When a line below contains the string "true", show that line.

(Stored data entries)
BEGIN

-- ==== Sys2Proof/Laws/Ops.lean ====
section
/-! SUPPORT. One lemma for each shared operation that says what it does, for proofs to cite in place of unfolding it. -/

namespace Sys2Proof.Machine

/-! ## Faults -/

/-- `raise` answers the state with the fault register set (R137). -/
theorem raiseFault_eq (c : FaultCause) (w : Option Word) (info : Word) (s : State) :
    raiseFault c w info s = .next (s.setFault (some ⟨c, s.pc, w, info⟩)) := rfl

theorem raiseIn_eq (i : Instr) (c : FaultCause) (info : Word) (s : State) :
    raiseIn i c info s = .next (s.setFault (some ⟨c, s.pc, some (encode i), info⟩)) := rfl

/-- A failed range check, inverted: some address is out of range, and the info is the lowest of them (R47). -/
theorem rangeFault_inv (a n : Nat) (w : Word) (h : rangeFault a n = some w) :
    n ≠ 0 ∧ 4096 < a + n ∧ w = BitVec.ofNat 16 (max a Config.memSize) := by
  unfold rangeFault at h
  split_ifs at h with h1
  exact ⟨h1.1, h1.2, (Option.some.inj h).symm⟩

/-- The info of a memory or fetch fault fits in its 16 bits (R47, R67). -/
theorem toNat_info (a : Word) : (BitVec.ofNat 16 (max a.toNat Config.memSize)).toNat = max a.toNat 4096 := by
  have := a.isLt
  simp only [BitVec.toNat_ofNat, Config.memSize]
  omega

/-! ## Program counter -/

/-- The advance by 2 does not wrap where an instruction can execute (R26). -/
theorem toNat_pc_add_two (pc : Word) (h : pc.toNat + 1 < Config.memSize) : (pc + 2#16).toNat = pc.toNat + 2 := by
  simp only [Config.memSize] at h
  rw [BitVec.toNat_add, BitVec.toNat_ofNat]
  omega

/-- Nor does the advance by 4 (R26). -/
theorem toNat_pc_add_four (pc : Word) (h : pc.toNat + 1 < Config.memSize) : (pc + 4#16).toNat = pc.toNat + 4 := by
  simp only [Config.memSize] at h
  rw [BitVec.toNat_add, BitVec.toNat_ofNat]
  omega

@[simp] theorem toNat_addressOf (nnn : BitVec 12) : (addressOf nnn).toNat = nnn.toNat := by
  have := nnn.isLt
  simp only [addressOf, BitVec.toNat_setWidth]
  omega

/-! ## Timers -/

theorem timerTickNs_pos : 0 < Config.timerTickNs := Nat.succ_pos _

theorem tickDurationNs_pos : 0 < Config.tickDurationNs := Nat.succ_pos _

theorem scaledTicks_eq (ns : Nat) : scaledTicks ns = ns / Config.timerTickNs := by
  cases ns with
  | zero => simp [scaledTicks]
  | succ n => rfl

theorem countdownNs_eq (ns d : Nat) : countdownNs ns d = ns - d := by
  cases ns with
  | zero => simp [countdownNs]
  | succ n => rfl

/-- A timer set from a register lies within the bound of R33. -/
theorem setScaled_le (v : Byte) : setScaled v ≤ 255 * Config.timerTickNs := by
  have := v.isLt
  exact Nat.mul_le_mul_right _ (by omega)

section Countdown

variable (d : Nat) (s : State)

@[simp] theorem timerCountdown_v : (timerCountdown d s).v = s.v := rfl
@[simp] theorem timerCountdown_i : (timerCountdown d s).i = s.i := rfl
@[simp] theorem timerCountdown_pc : (timerCountdown d s).pc = s.pc := rfl
@[simp] theorem timerCountdown_stack : (timerCountdown d s).stack = s.stack := rfl
@[simp] theorem timerCountdown_mem : (timerCountdown d s).mem = s.mem := rfl
@[simp] theorem timerCountdown_fb : (timerCountdown d s).fb = s.fb := rfl
@[simp] theorem timerCountdown_accNs : (timerCountdown d s).accNs = s.accNs := rfl
@[simp] theorem timerCountdown_fault : (timerCountdown d s).fault = s.fault := rfl
@[simp] theorem timerCountdown_draws : (timerCountdown d s).draws = s.draws := rfl
@[simp] theorem timerCountdown_diagnostics : (timerCountdown d s).diagnostics = s.diagnostics := rfl
@[simp] theorem timerCountdown_reg (r : RegIdx) : (timerCountdown d s).reg r = s.reg r := rfl

@[simp] theorem timerCountdown_dtNs : (timerCountdown d s).dtNs = s.dtNs - d := countdownNs_eq _ _

@[simp] theorem timerCountdown_stNs : (timerCountdown d s).stNs = s.stNs - d := countdownNs_eq _ _

/-- The flag stays exactly while the sound timer's scaled value is not 0 (R153). -/
theorem timerCountdown_playing :
    (timerCountdown d s).playing = (s.playing && !((s.stNs - d) / Config.timerTickNs == 0)) := by
  show (s.playing && !(scaledTicks (countdownNs s.stNs d) == 0)) = _
  rw [scaledTicks_eq, countdownNs_eq]

end Countdown

/-! ## Keys -/

/-- The keys held at a draw are exactly the set bits of the host's key state (R165). -/
theorem mem_heldKeys (s : State) (k : KeyCode) : k ∈ heldKeys s ↔ (Config.keysHeld s.draws).getLsbD k.toNat = true := by
  have hk : k ∈ allKeys := List.mem_map.2 ⟨k.toNat, List.mem_range.2 k.isLt, by simp⟩
  simp [heldKeys, held, hk]

/-- `any_held()` answers none exactly when no key is held (R166). -/
theorem anyHeld_eq_none (s : State) : anyHeld s = none ↔ heldKeys s = [] := by
  unfold anyHeld
  rw [List.getElem?_eq_none_iff]
  constructor
  · intro h
    by_contra hne
    have := Nat.mod_lt (Config.keyChoice s.draws) (List.length_pos_of_ne_nil hne)
    omega
  · intro h; simp [h]

/-- A key `any_held()` answers is held (R166). -/
theorem anyHeld_mem (s : State) (k : KeyCode) (h : anyHeld s = some k) : k ∈ heldKeys s := List.mem_of_getElem? h

/-! ## Flags -/

theorem toNat_bool01 (c : Bool) : (bool01 c).toNat = if c = true then 1 else 0 := by
  cases c <;> rfl

theorem carryOut_iff (a b : Byte) : carryOut a b = true ↔ 255 < a.toNat + b.toNat := by simp [carryOut]

theorem noBorrow_iff (a b : Byte) : noBorrow a b = true ↔ b.toNat ≤ a.toNat := by simp [noBorrow]

/-- With x ≠ F both registers are written (R110). -/
theorem writeback_of_ne (o : ArithVfOrder) (x : RegIdx) (a : Byte) (f : Bool) (s : State) (h : x ≠ vf) :
    writeback o x a f s = (s.setReg x a).setReg vf (bool01 f) := by
  simp [writeback, h]

/-- With x = F one write is left (R110). -/
theorem writeback_vf (o : ArithVfOrder) (a : Byte) (f : Bool) (s : State) :
    writeback o vf a f s = s.setReg vf (match o with | .flagLast => bool01 f | .resultLast => a) := by
  cases o <;> simp [writeback]

/-- A writeback writes registers only, and of these only x and VF. -/
theorem writeback_setV (o : ArithVfOrder) (x : RegIdx) (a : Byte) (f : Bool) (s : State) :
    ∃ v, writeback o x a f s = s.setV v ∧ ∀ r, r ≠ x → r ≠ vf → (s.setV v).reg r = s.reg r := by
  by_cases h : x = vf
  · subst h
    refine ⟨_, writeback_vf o a f s, fun r h1 _ => ?_⟩
    exact State.reg_setReg_other _ _ _ _ h1
  · refine ⟨_, writeback_of_ne o x a f s h, fun r h1 h2 => ?_⟩
    exact (State.reg_setReg_other (s.setReg x a) vf r _ h2).trans (State.reg_setReg_other s x r a h1)

/-! ## Register ranges -/

/-- The k-th byte LD [I],Vx stores is V[k] (R128). -/
theorem rangeBytes_getD (x r : RegIdx) (s : State) (h : r.toNat ≤ x.toNat) : (rangeBytes x s).getD r.toNat 0#8 = s.reg r := by
  have hr : r.toNat < rangeCount x := Nat.lt_succ_of_le h
  simp [rangeBytes, List.getD, hr]

@[simp] theorem rangeBytes_length (x : RegIdx) (s : State) : (rangeBytes x s).length = rangeCount x := by
  simp [rangeBytes]

/-- Loading bytes into registers from `k` on writes registers only: each the byte at its place, the others as they were. -/
theorem setRegsFrom_setV (bs : List Byte) (s : State) (k : Nat) (h : k + bs.length ≤ 16) :
    ∃ v, s.setRegsFrom k bs = s.setV v ∧ ∀ r : RegIdx, (s.setV v).reg r =
      if k ≤ r.toNat ∧ r.toNat < k + bs.length then bs.getD (r.toNat - k) 0#8 else s.reg r := by
  induction bs generalizing s k with
  | nil =>
    refine ⟨s.v, rfl, fun r => ?_⟩
    rw [if_neg (by simp only [List.length_nil]; omega)]
    rfl
  | cons b bs ih =>
    simp only [List.length_cons] at h
    obtain ⟨v, hv, hr⟩ := ih (s.setReg (BitVec.ofNat 4 k) b) (k + 1) (by omega)
    refine ⟨v, hv, fun r => ?_⟩
    have hr' : (s.setV v).reg r = _ := hr r
    have hk : (BitVec.ofNat 4 k).toNat = k := by simp only [BitVec.toNat_ofNat]; omega
    rw [hr', State.reg_setReg]
    rcases lt_trichotomy r.toNat k with h1 | h1 | h1
    · rw [if_neg (by omega), if_neg (fun e => by rw [e, hk] at h1; omega),
        if_neg (by simp only [List.length_cons]; omega)]
    · have e : r = BitVec.ofNat 4 k := BitVec.eq_of_toNat_eq (h1.trans hk.symm)
      rw [if_neg (by omega), if_pos e, if_pos (by simp only [List.length_cons]; omega), h1]
      simp
    · rw [show r.toNat - k = (r.toNat - (k + 1)) + 1 by omega, List.getD_cons_succ]
      by_cases h2 : r.toNat < k + 1 + bs.length
      · rw [if_pos (by omega), if_pos (by simp only [List.length_cons]; omega)]
      · rw [if_neg (by omega), if_neg (fun e => by rw [e, hk] at h1; omega),
          if_neg (by simp only [List.length_cons]; omega)]

/-! ## The cycle -/

theorem fetchWord_of_fetchable (s : State) (h : s.pc.toNat + 1 < Config.memSize) :
    fetchWord s = some (wordOfBytes (s.mem.read s.pc.toNat) (s.mem.read (s.pc.toNat + 1))) := by
  simp [fetchWord, h]

theorem fetchWord_eq_none (s : State) : fetchWord s = none ↔ ¬ s.pc.toNat + 1 < Config.memSize := by
  unfold fetchWord
  split_ifs with h <;> simp [h]

/-- Everything a cycle that answers a next state has done: no fault was recorded, and either the fetch faulted, or the fetched
instruction was executed, with the countdown after it unless it raised a fault (R81). -/
theorem cycle_next (d : Nat) (s t : State) (h : cycle d s = .next t) :
    s.fault = none ∧
    ((fetchWord s = none ∧
        t = s.setFault (some ⟨.fetchOutOfRange, s.pc, none, BitVec.ofNat 16 (max s.pc.toNat Config.memSize)⟩)) ∨
     ∃ w u, fetchWord s = some w ∧ exec (decodeWord w) s = .next u ∧ t = endCycle d u) := by
  unfold cycle at h
  split at h
  · cases h
  · refine ⟨‹_›, ?_⟩
    split at h
    · exact .inl ⟨‹_›, (Host.Outcome.next.inj h).symm⟩
    · rename_i w hw
      refine .inr ⟨w, ?_⟩
      unfold executeThen at h
      split at h
      · rename_i u hu
        exact ⟨u, hw, hu, (Host.Outcome.next.inj h).symm⟩
      · cases h
      · cases h

theorem endCycle_of_none (d : Nat) (t : State) (h : t.fault = none) : endCycle d t = timerCountdown d t := by
  simp [endCycle, h]

theorem endCycle_of_some (d : Nat) (t : State) (r : FaultRecord) (h : t.fault = some r) : endCycle d t = t := by
  simp [endCycle, h]

/-- The cycle of a state with no fault recorded whose fetch succeeds. -/
theorem cycle_of_fetch (d : Nat) (s : State) (w : Word) (hf : s.fault = none) (hw : fetchWord s = some w) :
    cycle d s = executeThen d (decodeWord w) s := by
  simp [cycle, hf, hw]

theorem executeThen_next (d : Nat) (i : Instr) (s t : State) (h : exec i s = .next t) :
    executeThen d i s = .next (endCycle d t) := by
  simp [executeThen, h]

end Sys2Proof.Machine
end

END

**Solution**
theorem mem_heldKeys (s : State) (k : KeyCode) : k ∈ heldKeys s ↔ (Config.keysHeld s.draws).getLsbD k.toNat = true := by
theorem toNat_bool01 (c : Bool) : (bool01 c).toNat = if c = true then 1 else 0 := by
theorem carryOut_iff (a b : Byte) : carryOut a b = true ↔ 255 < a.toNat + b.toNat := by simp [carryOut]
theorem noBorrow_iff (a b : Byte) : noBorrow a b = true ↔ b.toNat ≤ a.toNat := by simp [noBorrow]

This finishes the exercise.